在式（1）中若x的滞后项系数显著不为0，在式（2）中若y的滞后项系数显著为0，就说明：x是y的granger原因。同理，式（1）和式（2）中若x的滞后项系数和y的滞后项系数显著不为0，说明x和y互为granger因果，当它们显著为0时，说明x和y互为独立，彼此不存在grange因果关系。

步骤：

（1）平稳性检验，一般采用单位根检验。

（2）若（1）通过检验后，进行赤池信息准则AIC或贝叶斯信息准则BIC求阶数，granger因果检验。

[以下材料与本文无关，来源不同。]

-- ==== Sys2Proof/Syntax.lean ====
section
/-! DEFINITION. The commands of the part, one constructor per row of spec/opcode_table.json, and the names they share.
The fields of a request are the numbers its body carries (R172); their meaning is decided when the request is taken. -/

namespace Sys2Proof

/-- The three request ports (00_scope.md 1.4.2). -/
inductive PortId where
  | dispatch | gate | service
  deriving DecidableEq, Repr

/-- The two service stations (R67). -/
inductive Station where
  | wash | fuel
  deriving DecidableEq, Repr

/-- The four station units, in unit order W1, W2, F1, F2 (00_scope.md 1.4.2). -/
inductive UnitId where
  | w1 | w2 | f1 | f2
  deriving DecidableEq, Repr

/-- A lane 1..24, held as its number less one (R24). -/
abbrev LaneId := Fin 24

/-- Where a vehicle is, counted from the collection that holds it (R3). -/
inductive Location where
  /-- ABSENT, or PLACING unplaced -/
  | nowhere
  /-- an apron place, counted from the oldest -/
  | apron (place : Nat)
  /-- a place in a station queue, counted from the first-served -/
  | queue (st : Station) (place : Nat)
  | onUnit (u : UnitId)
  /-- a reservation in a lane -/
  | reserved (l : LaneId)
  /-- a position in a lane, exit-first -/
  | parked (l : LaneId) (position : Nat)
  deriving DecidableEq, Repr

/-- What a request carries beside its fields: the port it came on, the length of its body in bytes (R164 step 1), and
the level of the LOCK strap while it is taken (R174; log 7). -/
structure Hdr where
  port : PortId
  len : Nat
  lock : Bool
  deriving DecidableEq, Repr

/-- The fields of DEFINE_LANE (R24, R25), as sent. -/
structure LaneFields where
  lane : Nat
  kind : Nat
  capacity : Nat
  equipped : Nat
  rating : Nat
  group : Nat
  lowClearance : Nat
  shortTurn : Nat
  isOpen : Nat
  deriving DecidableEq, Repr

/-- The fields of LOAD_DUTY (R120), as sent. -/
structure DutyFields where
  number : Nat
  day : Nat
  due : Nat
  cls : Nat
  kind : Nat
  minLevel : Nat
  wash : Nat
  priority : Nat
  deriving DecidableEq, Repr

/-- The levels of the three straps (00_scope.md 1.6): true is high. -/
structure Straps where
  lock : Bool
  autold : Bool
  baud : Bool
  deriving DecidableEq, Repr

/-- The commands of the part: one constructor per row of spec/opcode_table.json, in its order. -/
inductive Instr where
  /-- TELEGRAM_RECEIVED (R160): a framed telegram with this body and check has been assembled -/
  | telegramReceived (p : PortId) (body : List Byte) (check : Check)
  /-- CHARACTER_GAP_TIMEOUT (R159) -/
  | characterGapTimeout (p : PortId)
  /-- REPLY_TRANSMITTED (R161) -/
  | replyTransmitted (p : PortId)
  /-- UNKNOWN_KIND_REQUEST (R164): the kind code, or the form, of the request is in no table (log 28) -/
  | unknownKindRequest (h : Hdr) (code : Nat)
  /-- READ_STATUS (R180) -/
  | readStatus (h : Hdr)
  /-- TAKE_NOTICE (R168) -/
  | takeNotice (h : Hdr)
  /-- READ_VEHICLE (R21) -/
  | readVehicle (h : Hdr) (fleet : Nat)
  /-- READ_LANE (R45) -/
  | readLane (h : Hdr) (lane : Nat)
  /-- READ_DUTY, form ONE (R131) -/
  | readDutyOne (h : Hdr) (duty : Nat)
  /-- READ_DUTY, form LIST (R131) -/
  | readDutyList (h : Hdr) (start : Nat)
  /-- READ_GRANTS, form GRANTS (R111) -/
  | readGrantsGrants (h : Hdr) (scope : Nat) (start : Nat)
  /-- READ_GRANTS, form LIMITS (R112) -/
  | readGrantsLimits (h : Hdr)
  /-- READ_STATION (R87) -/
  | readStation (h : Hdr) (station : Nat)
  /-- SET_CLOCK (R154) -/
  | setClock (h : Hdr) (minute : Nat) (day : Nat)
  /-- SET_PARAM (R173) -/
  | setParam (h : Hdr) (number : Nat) (value : Nat)
  /-- SET_LIMITS (R94): the four group limits and the depot limit -/
  | setLimits (h : Hdr) (l1 : Nat) (l2 : Nat) (l3 : Nat) (l4 : Nat) (depot : Nat)
  /-- SET_SCHEDULE, form PUT (R95) -/
  | setSchedulePut (h : Hdr) (minute : Nat) (limit : Nat)
  /-- SET_SCHEDULE, form REMOVE (R95) -/
  | setScheduleRemove (h : Hdr) (minute : Nat)
  /-- SET_SCHEDULE, form CLEAR (R95) -/
  | setScheduleClear (h : Hdr)
  /-- DEFINE_LANE (R25) -/
  | defineLane (h : Hdr) (d : LaneFields)
  /-- REGISTER_VEHICLE (R7) -/
  | registerVehicle (h : Hdr) (fleet : Nat) (cls : Nat) (kind : Nat) (capacity : Nat) (target : Nat)
  /-- RETIRE_VEHICLE (R9) -/
  | retireVehicle (h : Hdr) (fleet : Nat)
  /-- SET_HOLD on (R10); the last field is the on/off byte, 1 for on -/
  | setHoldOn (h : Hdr) (fleet : Nat) (on : Nat)
  /-- SET_HOLD off (R11) -/
  | setHoldOff (h : Hdr) (fleet : Nat)
  /-- LOAD_DUTY (R120) -/
  | loadDuty (h : Hdr) (d : DutyFields)
  /-- CANCEL_DUTY (R122) -/
  | cancelDuty (h : Hdr) (duty : Nat)
  /-- BIND_DUTY (R123) -/
  | bindDuty (h : Hdr) (duty : Nat) (fleet : Nat)
  /-- UNBIND_DUTY (R125) -/
  | unbindDuty (h : Hdr) (duty : Nat)
  /-- SAVE_CONFIG (R176) -/
  | saveConfig (h : Hdr)
  /-- LOAD_CONFIG (R177) -/
  | loadConfig (h : Hdr)
  /-- RESTART, the request (R179) -/
  | restart (h : Hdr)
  /-- RESTART takes effect after its reply (R179) -/
  | restartTakesEffect
  /-- GATE_IN (R47) -/
  | gateIn (h : Hdr) (fleet : Nat) (level : Nat) (wash : Nat)
  /-- GATE_OUT (R144) -/
  | gateOut (h : Hdr) (fleet : Nat)
  /-- LANE_ENTRY (R32) -/
  | laneEntry (h : Hdr) (fleet : Nat) (lane : Nat)
  /-- LANE_CONTENT (R39): the count byte and the numbers that follow it -/
  | laneContent (h : Hdr) (lane : Nat) (count : Nat) (fleets : List Nat)
  /-- PLUG (R16) -/
  | plug (h : Hdr) (fleet : Nat) (yes : Nat)
  /-- ENERGY_REPORT (R12) -/
  | energyReport (h : Hdr) (fleet : Nat) (level : Nat)
  /-- STATION_STATE (R77) -/
  | stationState (h : Hdr) (unitCode : Nat) (reported : Nat)
  /-- SERVICE_DONE (R81) -/
  | serviceDone (h : Hdr) (unitCode : Nat) (fleet : Nat) (result : Nat) (level : Nat)
  /-- MINUTE_EVENT: a minute boundary (R151) -/
  | minuteEvent
  /-- ALLOTMENT_PASS_COMPLETION (R102) -/
  | allotmentPassCompletion
  /-- STALE_METER: the staleness test of one vehicle (R91; log 9) -/
  | staleMeter (fleet : Nat)
  /-- PLACEMENT_OVERDUE: the overdue test of one vehicle (R65; log 9) -/
  | placementOverdue (fleet : Nat)
  /-- TURN_OVERRUN: the decrease that brings one unit's timer to 0 (R75; log 9) -/
  | turnOverrun (u : UnitId)
  /-- LAPSE: the lapse test of one duty (R142; log 9) -/
  | lapse (duty : Nat)
  /-- CONFIG_SAVE_COMPLETION (R176): did the flash answer and the read-back match -/
  | configSaveCompletion (ok : Bool)
  /-- CONFIG_LOAD_COMPLETION (R177): did the flash answer -/
  | configLoadCompletion (answers : Bool)
  /-- POWER_UP (R178): the strap levels, and whether the flash answers -/
  | powerUp (straps : Straps) (answers : Bool)
  /-- RESET_LINE_ASSERTION (R178) -/
  | resetLineAssertion
  /-- RESET_LINE_RELEASE (R178): the strap levels, and whether the flash answers -/
  | resetLineRelease (straps : Straps) (answers : Bool)
  /-- CHARACTER_RECEIVED (R159): one character, and whether its stop bit was missing -/
  | characterReceived (p : PortId) (c : Byte) (framingError : Bool)
  deriving DecidableEq, Repr

end Sys2Proof
end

（3）若（1）未通过，一阶差分或协整性检验，进行赤池信息准则AIC或贝叶斯信息准则BIC求阶数，granger因果检验

def grangercausality2_feature(readpath, savepath):
    """
    该方法接收一个包含2列的2维的数组作为主要参数：
    第一列是当前要预测未来值的序列A，第二列是另一个序列B,该方法就是看B对A的预测是否有帮助。
    该方法的零假设是：B对A没有帮助。
    如果所有检验下的P-Values都小于显著水平0.05，则可以拒绝零假设，并推断出B确实对A的预测有用。
    第二个参数maxlag是设定测试用的lags的最大值。
    """
    filename = os.listdir(readpath)
    f = open(savepath + 'log_GrangerCausalityRelation.txt',
             'a+', encoding='utf-8')
    for name in filename[:1]:
        df = pd.read_csv(readpath + name)
        data1 = df[['NOX', 'erci_wind']]
        data2 = df[['NOX', 'yici_wind']]
        data3 = df[['NOX', 'anshui']]
        data4 = df[['NOX', 'fuhe']]
        data5 = df[['NOX', 'in_Omean']]

        result_1 = grangercausalitytests(
            data1, maxlag=10, addconst=True, verbose=True)
        result_list_1 = []
        for lag in result_1:
            for test in result_1[lag][0]:
                lag_info = {}
                lag_info["lag"] = lag
                lag_info["p_value"] = result_1[lag][0][test][1]
                lag_info["test_type"] = test
                result_list_1.append(lag_info)
        test_result_1 = pd.DataFrame(result_list_1)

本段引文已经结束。